Given data:
-- ==== Sys2Proof/Machine/Sync.lean ====
section
/-! DEFINITION. Joins (R37–R39, R224), barriers (R40, R41), stage rings (R217–R219), the matrix token (R35,
R228), register units (R238) and the death of threads and warps (R25, R66, R347). -/

namespace Sys2Proof.Machine

/-! ### Joins -/

/-- The causes of each thread's block that satisfy `p` are over; a thread is released when none is left (R28). -/
def Warp.unblockIf (w : Warp) (p : Nat → Blocked → Bool) : Warp :=
  { w with threads := w.threads.map (fun (t, th) => (t, { th with blocked := th.blocked.filter (fun b => !p t b) })) }

/-- A thread begins to wait. -/
def Warp.hold (w : Warp) (t : Nat) (b : Blocked) : Warp :=
  w.updThread t (fun th => { th with blocked := if th.blocked.contains b then th.blocked else th.blocked ++ [b] })

def Thread.isBlocked (th : Thread) : Bool := !th.blocked.isEmpty

/-- Whether a join completes (some false) or breaks (some true) (R38). -/
def Warp.verdict (w : Warp) (j : Join) : Option Bool :=
  let miss := j.expected &&& ~~~j.signed &&& w.liveMask
  if j.signed != 0 && miss = 0 then some false
  else if j.waiters != 0 && miss != 0 && (threadsOf miss).all (fun t => (w.thread t).isBlocked) then
    some true
  else none

/-- The command of a capture (R224). -/
def Capture.body (c : Capture) : CmdBody :=
  .matrix (c.op.toNat - 0x208) c.stream c.resume c.acc c.fmt c.a0 c.a1 c.b0 c.b1

/-- The index of a block (R297). -/
def State.blockIndex (s : State) (blk : Nat) : Nat := ((s.blocks.get? blk).map Block.index).getD 0

/-- Send a command to its unit (R211, R212). -/
def State.send (s : State) (c : Cmd) : State :=
  let (id, s) := s.fresh
  { s with cmds := s.cmds.put id { c with index := s.blockIndex c.block } }

/-- The captured command of a join is sent (R224). -/
def State.sendCapture (s : State) (slot : Nat) (w : Warp) (c : Capture) : State :=
  s.send { warp := slot, block := w.block, launch := w.launch, ctx := w.ctx, core := coreOf slot,
           thread := c.thread, opcode := c.op, clause := c.clause, body := c.body, dst := none,
           flags := c.signers, index := 0, accepted := false, tiles := [], done := 0, held := [] }

/-- The threads of a mask no longer wait at join k. -/
def Warp.freeWaiters (w : Warp) (k : Nat) (m : Mask) : Warp :=
  w.unblockIf (fun t b => match b with
    | .join n => n.toNat = k && bitOf m t
    | _ => false)

/-- Apply a completion or a break of join k (R38). -/
def State.joinApply (s : State) (slot k : Nat) (w : Warp) (broke : Bool) : State :=
  let j := w.join k
  let w := (w.setJoin k { j with signed := 0, waiters := 0, lost := j.lost || broke, capture := none }).freeWaiters
    k j.waiters
  let s := s.setWarp slot w
  match j.capture with
  | some c => s.sendCapture slot w c
  | none => s

/-- The first join that completes or breaks. -/
def Warp.due (w : Warp) : Option (Nat × Bool) :=
  (List.range 16).findSome? (fun k => (w.verdict (w.join k)).map (fun b => (k, b)))

/-- The evaluation of R39: lowest join first, from j0 again after each change. Each change leaves its join
unarmed and without waiters, so sixteen suffice. -/
def evalJoins (slot : Nat) : Nat → State → State
  | 0, s => s
  | n + 1, s =>
    match s.warp? slot with
    | none => s
    | some w =>
      match w.due with
      | none => s
      | some (k, broke) => evalJoins slot n (s.joinApply slot k w broke)

def State.evalJoins (s : State) (slot : Nat) : State := Machine.evalJoins slot 16 s

/-- A flag of a thread falls by 1 (R58). -/
def State.decFlag (s : State) (slot : Nat) (tf : Nat × Nat) : State :=
  s.updWarp slot (fun w => w.updThread tf.1 (fun th =>
    { th with f := th.f.set 0 tf.2 (th.f.get 0 tf.2 - 1) }))

/-- JSET (R37, R224, R348): the mask is set, waiters go, a captured command is discarded with its flags. -/
def State.jset (s : State) (slot : Nat) (j : Nat) (mask : Mask) : State :=
  match s.warp? slot with
  | none => s
  | some w =>
    let old := w.join j
    let w := (w.setJoin j ⟨mask, 0, 0, false, none⟩).freeWaiters j old.waiters
    let s := s.setWarp slot w
    match old.capture with
    | some c => c.signers.foldl (fun s x => s.decFlag slot x) s
    | none => s

/-- The thread's accesses precede what follows its signature in the warp: what orders others behind itself has been
performed (R272). -/
def State.signed (s : State) (slot t : Nat) : State :=
  let mine (i : StItem) : Bool := i.warp = slot && i.thread = t
  (s.force slot (fun i => mine i && i.ahead)).share slot mine

/-- JARR and JOIN (R37): a thread outside the expected mask changes nothing. An exiting thread does not
wait (R347). -/
def State.sign (s : State) (slot t : Nat) (j : Nat) (wait : Bool) : State :=
  (s.signed slot t).updWarp slot (fun w =>
    let x := w.join j
    if !bitOf x.expected t then w
    else
      let w := w.setJoin j { x with
        signed := x.signed ||| maskOf [t]
        waiters := if wait then x.waiters ||| maskOf [t] else x.waiters }
      if wait then w.hold t (.join (BitVec.ofNat 4 j)) else w)

/-- The signature of a matrix command (R224, R360): the first captures. -/
def State.signMx (s : State) (slot t : Nat) (j : Nat) (cap : Capture) (flag : Option Nat) : State :=
  (s.signed slot t).updWarp slot (fun w =>
    let x := w.join j
    let me : List (Nat × Nat) := match flag with
      | some f => [(t, f)]
      | none => []
    let c := x.capture.getD cap
    w.setJoin j { x with
      signed := x.signed ||| maskOf [t]
      capture := some { c with signers := (if x.capture.isNone then [] else c.signers) ++ me } })

/-! ### Barriers -/

/-- The barrier of a block. -/
def Block.bar (b : Block) (n : Nat) : Bar := b.bars.get ⟨0, 0, 0, false, true, [], []⟩ n

def Block.setBar (b : Block) (n : Nat) (x : Bar) : Block := { b with bars := b.bars.put n x }

def waitsAt (n : Nat) (b : Blocked) : Bool :=
  match b with
  | .barrier m => m = n
  | _ => false

/-- The block's warp on a slot: an ended warp's slot may hold another block's (R41). -/
def State.member (s : State) (blk slot : Nat) : Option Warp :=
  match s.warp? slot with
  | some w => if w.block = blk then some w else none
  | none => none

/-- On a span, what follows a completed phase on a core: it learns what the arrivals have published, and its lines
go (R272). -/
def State.acquireBar (s : State) (b : Block) (slot : Nat) (view : List Nat) : State :=
  if 1 < b.cores.length then (s.learn (coreOf slot) view).discardL1 (coreOf slot) else s

/-- The threads of the block that are blocked at barrier n are released (R41, R272). -/
def State.releaseBar (s : State) (blk : Nat) (b : Block) (n : Nat) (view : List Nat) : State :=
  b.warps.foldl (fun s slot =>
    match s.member blk slot with
    | some w =>
      if w.threads.vals.any (fun th => th.blocked.any (waitsAt n)) then
        (s.setWarp slot (w.unblockIf (fun _ => waitsAt n))).acquireBar b slot view
      else s
    | none => s) s

/-- test(b) of R41; `arrived` says that an arrival just occurred. -/
def State.barTest (s : State) (blk n : Nat) (arrived : Bool) : State :=
  match s.blocks.get? blk with
  | none => s
  | some b =>
    let x := b.bar n
    if x.e ≤ x.a && (0 < x.a || (x.e = 0 && arrived)) then
      let y : Bar := { x with p := !x.p, a := 0, e := x.e - x.x, x := 0, view := [], done := addAll x.done x.view }
      (s.updBlock blk (fun b => b.setBar n y)).releaseBar blk b n x.view
    else s

/-- An outstanding entry of the arrival record (R41). -/
def outstanding (b : Block) (e : Nat × Bool) : Bool := (b.bar e.1).p == e.2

Problem: Copy out the data above word for word, starting at its first line and ending with the line that contains "def State.sendCapture (s".

Exercise answer:
-- ==== Sys2Proof/Machine/Sync.lean ====
section
/-! DEFINITION. Joins (R37–R39, R224), barriers (R40, R41), stage rings (R217–R219), the matrix token (R35,
R228), register units (R238) and the death of threads and warps (R25, R66, R347). -/

namespace Sys2Proof.Machine

/-! ### Joins -/

/-- The causes of each thread's block that satisfy `p` are over; a thread is released when none is left (R28). -/
def Warp.unblockIf (w : Warp) (p : Nat → Blocked → Bool) : Warp :=
  { w with threads := w.threads.map (fun (t, th) => (t, { th with blocked := th.blocked.filter (fun b => !p t b) })) }

/-- A thread begins to wait. -/
def Warp.hold (w : Warp) (t : Nat) (b : Blocked) : Warp :=
  w.updThread t (fun th => { th with blocked := if th.blocked.contains b then th.blocked else th.blocked ++ [b] })

def Thread.isBlocked (th : Thread) : Bool := !th.blocked.isEmpty

/-- Whether a join completes (some false) or breaks (some true) (R38). -/
def Warp.verdict (w : Warp) (j : Join) : Option Bool :=
  let miss := j.expected &&& ~~~j.signed &&& w.liveMask
  if j.signed != 0 && miss = 0 then some false
  else if j.waiters != 0 && miss != 0 && (threadsOf miss).all (fun t => (w.thread t).isBlocked) then
    some true
  else none

/-- The command of a capture (R224). -/
def Capture.body (c : Capture) : CmdBody :=
  .matrix (c.op.toNat - 0x208) c.stream c.resume c.acc c.fmt c.a0 c.a1 c.b0 c.b1

/-- The index of a block (R297). -/
def State.blockIndex (s : State) (blk : Nat) : Nat := ((s.blocks.get? blk).map Block.index).getD 0

/-- Send a command to its unit (R211, R212). -/
def State.send (s : State) (c : Cmd) : State :=
  let (id, s) := s.fresh
  { s with cmds := s.cmds.put id { c with index := s.blockIndex c.block } }

/-- The captured command of a join is sent (R224). -/
def State.sendCapture (s : State) (slot : Nat) (w : Warp) (c : Capture) : State :=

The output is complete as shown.